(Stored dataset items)
-- ==== Sys2Proof/Machine/Ops.lean ====
section
/-! DEFINITION. The named operations over the state that every family uses: access to one unit of a kind, the Sluice
timer and the island counters, free values, and the error counters of the memories. -/

namespace Sys2Proof.Machine

/-- The outcome of a command. -/
abbrev Res := Host.Outcome State Fault Refusal

/-! ## One unit of a kind -/

def State.modCluster (c : Nat) (f : Cluster → Cluster) (s : State) : State := { s with clusters := modNth f c s.clusters }
def State.modFront (i : Nat) (f : FrontEnd → FrontEnd) (s : State) : State := { s with fronts := modNth f i s.fronts }
def State.modArray (i : Nat) (f : Array → Array) (s : State) : State := { s with arrays := modNth f i s.arrays }
def State.modCopy (i : Nat) (f : CopyEngine → CopyEngine) (s : State) : State := { s with copies := modNth f i s.copies }
def State.modPipe (p : Nat) (f : Pipe → Pipe) (s : State) : State := { s with pipes := modNth f p s.pipes }
def State.modFun (fn : Nat) (f : Fun → Fun) (s : State) : State := { s with funs := modNth f fn s.funs }
def State.modSlice (i : Nat) (f : Slice → Slice) (s : State) : State :=
  { s with sc := { s.sc with slices := modNth f i s.sc.slices } }
def State.modChannel (ch : Nat) (f : DramChannel → DramChannel) (s : State) : State := { s with dram := modNth f ch s.dram }
def State.modProc (p : Nat) (f : Proc → Proc) (s : State) : State := { s with procs := modNth f p s.procs }
def State.modPort (p : Nat) (f : Port → Port) (s : State) : State :=
  { s with camera := { s.camera with ports := modNth f p s.camera.ports } }
def State.modChan (p v : Nat) (f : Channel → Channel) (s : State) : State :=
  s.modPort p fun t => { t with chans := modNth f v t.chans }
def State.modIsland (id : Nat) (f : Island → Island) (s : State) : State :=
  { s with islands := s.islands.map fun i => if i.id = id then f i else i }
def State.modCtx (k : CtxKey) (f : Ctx → Ctx) (s : State) : State :=
  { s with ctxs := s.ctxs.map fun c => if c.key = k then f c else c }
def State.modQueue (fn q : Nat) (f : Queue → Queue) (s : State) : State :=
  { s with queues := s.queues.map fun u => if u.fn = fn ∧ u.q = q then f u else u }
def State.modJob (id : Nat) (f : Job → Job) (s : State) : State :=
  { s with jobs := s.jobs.map fun j => if j.id = id then f j else j }
def State.modWeir (f : Weir → Weir) (s : State) : State := { s with weir := f s.weir }
def State.modAon (f : Aon → Aon) (s : State) : State := { s with aon := f s.aon }
def State.modRsv (f : Rsv → Rsv) (s : State) : State := { s with rsv := f s.rsv }
def State.modSc (f : Sc → Sc) (s : State) : State := { s with sc := f s.sc }
def State.modSluice (f : Sluice → Sluice) (s : State) : State := { s with sluice := f s.sluice }
def State.modLevee (f : Levee → Levee) (s : State) : State := { s with levee := f s.levee }
def State.modPcie (f : Pcie → Pcie) (s : State) : State := { s with pcie := f s.pcie }
def State.modMem (f : Mem → Mem) (s : State) : State := { s with mem := f s.mem }
def State.say (m : Msg) (s : State) : State := { s with out := m :: s.out }

def State.island? (s : State) (id : Nat) : Option Island := s.islands.find? fun i => i.id == id
def State.ctx? (s : State) (k : CtxKey) : Option Ctx := s.ctxs.find? fun c => decide (c.key = k)
def State.queue? (s : State) (fn q : Nat) : Option Queue := s.queues.find? fun u => u.fn == fn && u.q == q
def State.job? (s : State) (id : Nat) : Option Job := s.jobs.find? fun j => j.id == id

/-- Processors by number (R361): 0 Headgate, 1 Sluice, 2 Weir, 3 Levee. A processor serves while it is loaded, not in a
restart and not paused by a handover (R368, R371, R373). -/
def State.procUp (s : State) (p : Nat) : Bool :=
  match s.procs[p]? with
  | some r => r.up && !r.paused
  | none => false

def State.fnState (s : State) (fn : Nat) : FnState :=
  match s.funs[fn]? with
  | some f => f.st
  | none => .fatal

/-- Every function is FATAL: the device takes nothing and writes nothing (R382). -/
def State.fatal (s : State) : Bool := s.funs.all fun f => decide (f.st = .fatal)

/-- Whether a reset that has not completed lost a context (R379). -/
def State.inReset (s : State) (k : CtxKey) : Bool := s.resets.any fun r => r.lost.contains k

/-! ## Islands -/

/-- The island of a firmware processor (R359). -/
def procIsland (p : Nat) : Nat := 0x62 + p

/-- The island of an engine (R13). -/
def engineIsland : Engine → Nat
  | .cluster i => i
  | .front i => 0x50 + i
  | .array i => 0x30 + i
  | .copy i => 0x71 + i

/-- The island of a requester (R13). -/
def requesterIsland : Requester → Nat
  | .engine e => engineIsland e
  | .pipe p => 0x68 + p
  | .compositor => 0x6C
  | .camera => 0x70
  | .headgate => 0x62
  | .sluice => 0x63
  | .host _ => 0x60

/-- Whether an engine's unit is present and enabled in this part (R25). -/
def State.enabled (s : State) : Engine → Bool
  | .cluster i => decide (i < 48) && s.part.clEnable.toNat.testBit i
  | .front i => decide (i < 4)
  | .array i => decide (i < 9) && s.part.nsEnable.toNat.testBit i
  | .copy i => decide (i < 4)

/-- Whether an ID names an island (R13, R14): a disabled unit's ID names none. -/
def State.islandUsable (s : State) (id : Nat) : Bool :=
  (s.island? id).isSome &&
    (if id < 0x30 then s.enabled (.cluster id) else if id < 0x39 then s.enabled (.array (id - 0x30)) else true)

/-- A compute-die island (R13). -/
def onComputeDie (id : Nat) : Bool := decide (id < 0x39) || (decide (0x50 ≤ id) && decide (id < 0x54))

/-- An island that is powered, or in A2, and out of reset: a dispatch to it is delivered, once it is up (R19). Its clocks
stand still during a trip when it lies on the compute die (R335). -/
def State.islandThere (s : State) (id : Nat) : Bool :=
  match s.island? id with
  | some i => !i.off && !i.inReset && !(s.weir.trip && onComputeDie id)
  | none => false

/-- An island that runs (R20, R331, R335). -/
def State.islandUp (s : State) (id : Nat) : Bool :=
  s.islandThere id && match s.island? id with
    | some i => !i.a2
    | none => false

/-- An island's local cycle counter (R15). -/
def State.count (s : State) (id : Nat) : BitVec 48 :=
  match s.island? id with
  | some i => i.counter
  | none => 0

/-- The enabled clusters in ascending order. -/
def State.clustersOn (s : State) : List Nat := (List.range 48).filter fun i => s.enabled (.cluster i)

/-- The enabled arrays in ascending order. -/
def State.arraysOn (s : State) : List Nat := (List.range 9).filter fun i => s.enabled (.array i)

/-- The 60 engines in the order of R376. -/
def State.engines (s : State) : List Engine :=
  s.clustersOn.map .cluster ++ (List.range 4).map .front ++ s.arraysOn.map .array ++ (List.range 4).map .copy

/-- The engine core of an engine. -/
def State.engine? (s : State) : Engine → Option EngineCore
  | .cluster i => s.clusters[i]?.map (·.core)
  | .front i => s.fronts[i]?.map (·.core)
  | .array i => s.arrays[i]?.map (·.core)
  | .copy i => s.copies[i]?.map (·.core)

/-- The engine core of an engine, changed. -/
def State.modEngine (e : Engine) (f : EngineCore → EngineCore) (s : State) : State :=
  match e with
  | .cluster i => s.modCluster i fun c => { c with core := f c.core }
  | .front i => s.modFront i fun c => { c with core := f c.core }
  | .array i => s.modArray i fun c => { c with core := f c.core }
  | .copy i => s.modCopy i fun c => { c with core := f c.core }

/-- The context that an engine holds. -/
def State.holder (s : State) (e : Engine) : Option CtxKey :=
  match s.engine? e with
  | some c => c.holder
  | none => none

/-! ## Time -/

/-- An island's counter as the Sluice timer goes from one microsecond to a later one, at a frequency in Hz (R15): it holds in
A2, while it is powered off and while it is held in reset. -/
def Island.after (t0 t1 hz : Nat) (i : Island) : Island :=
  if i.a2 || i.off || i.inReset then i
  else { i with counter := i.counter + BitVec.ofNat 48 (t1 * hz / 1000000 - t0 * hz / 1000000) }

/-- The frequency of an island's clock in Hz: in S3 the always-on island runs at 32.768 kHz (R348). -/
def State.clockHz (s : State) (i : Island) : Nat :=
  if i.id = 0x7F ∧ s.aon.ldoLp then 32768 else i.freqKHz * 1000

/-- The Sluice timer moved on, with every island's counter. A value in the past moves nothing. -/
def State.advance (us : Nat) (s : State) : State :=
  if s.now < us then
    { s with now := us
             islands := s.islands.map fun i =>
               if s.weir.trip && onComputeDie i.id then i else i.after s.now us (s.clockHz i) }
  else s

/-! ## Free values -/

/-- A fresh index for the free values: the step reads the counter and moves it on. -/
def State.fresh (s : State) : Nat × State := (s.fv, { s with fv := s.fv + 1 })

/-! ## Usable memory -/

/-- The usable granules of the Reservoir (R26). -/
def State.rsvGranules (s : State) : Nat := 8 * countIf (fun o => o != 0xF) s.rsv.outBank

/-- The usable bytes of the Reservoir (R38). -/
def State.rsvBytes (s : State) : Nat := s.rsvGranules * granuleBytes

/-- The usable bytes of DRAM (R65). -/
def State.dramBytes (s : State) : Nat :=
  let all := s.part.dramGib * 1073741824
  if s.part.inlineEcc then all / 8 * 7 else all

/-- Where a Reservoir address lies: bank group, physical bank, byte offset in the bank (R39). -/
def State.placement (s : State) (a : Nat) : Nat × Nat × Nat :=
  let groups := (List.range 8).filter fun g => s.rsv.outBank.getD g 0xF != 0xF
  let gn := groups.length
  let n := 8 * gn
  let b := a / 4096
  let l := b % n
  let grp := groups.getD (l % gn) 0
  let lb := l / gn
  let o := s.rsv.outBank.getD grp 0
  (grp, (if lb < o then lb else lb + 1), b / n * 4096 + a % 4096)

EXERCISE = Exact copies of the lines from the start of the data up to the line holding "def State.modCluster (c", both included, are all that is needed.

SOLUTION FOR THIS PROBLEM =
-- ==== Sys2Proof/Machine/Ops.lean ====
section
/-! DEFINITION. The named operations over the state that every family uses: access to one unit of a kind, the Sluice
timer and the island counters, free values, and the error counters of the memories. -/

namespace Sys2Proof.Machine

/-- The outcome of a command. -/
abbrev Res := Host.Outcome State Fault Refusal

/-! ## One unit of a kind -/

def State.modCluster (c : Nat) (f : Cluster → Cluster) (s : State) : State := { s with clusters := modNth f c s.clusters }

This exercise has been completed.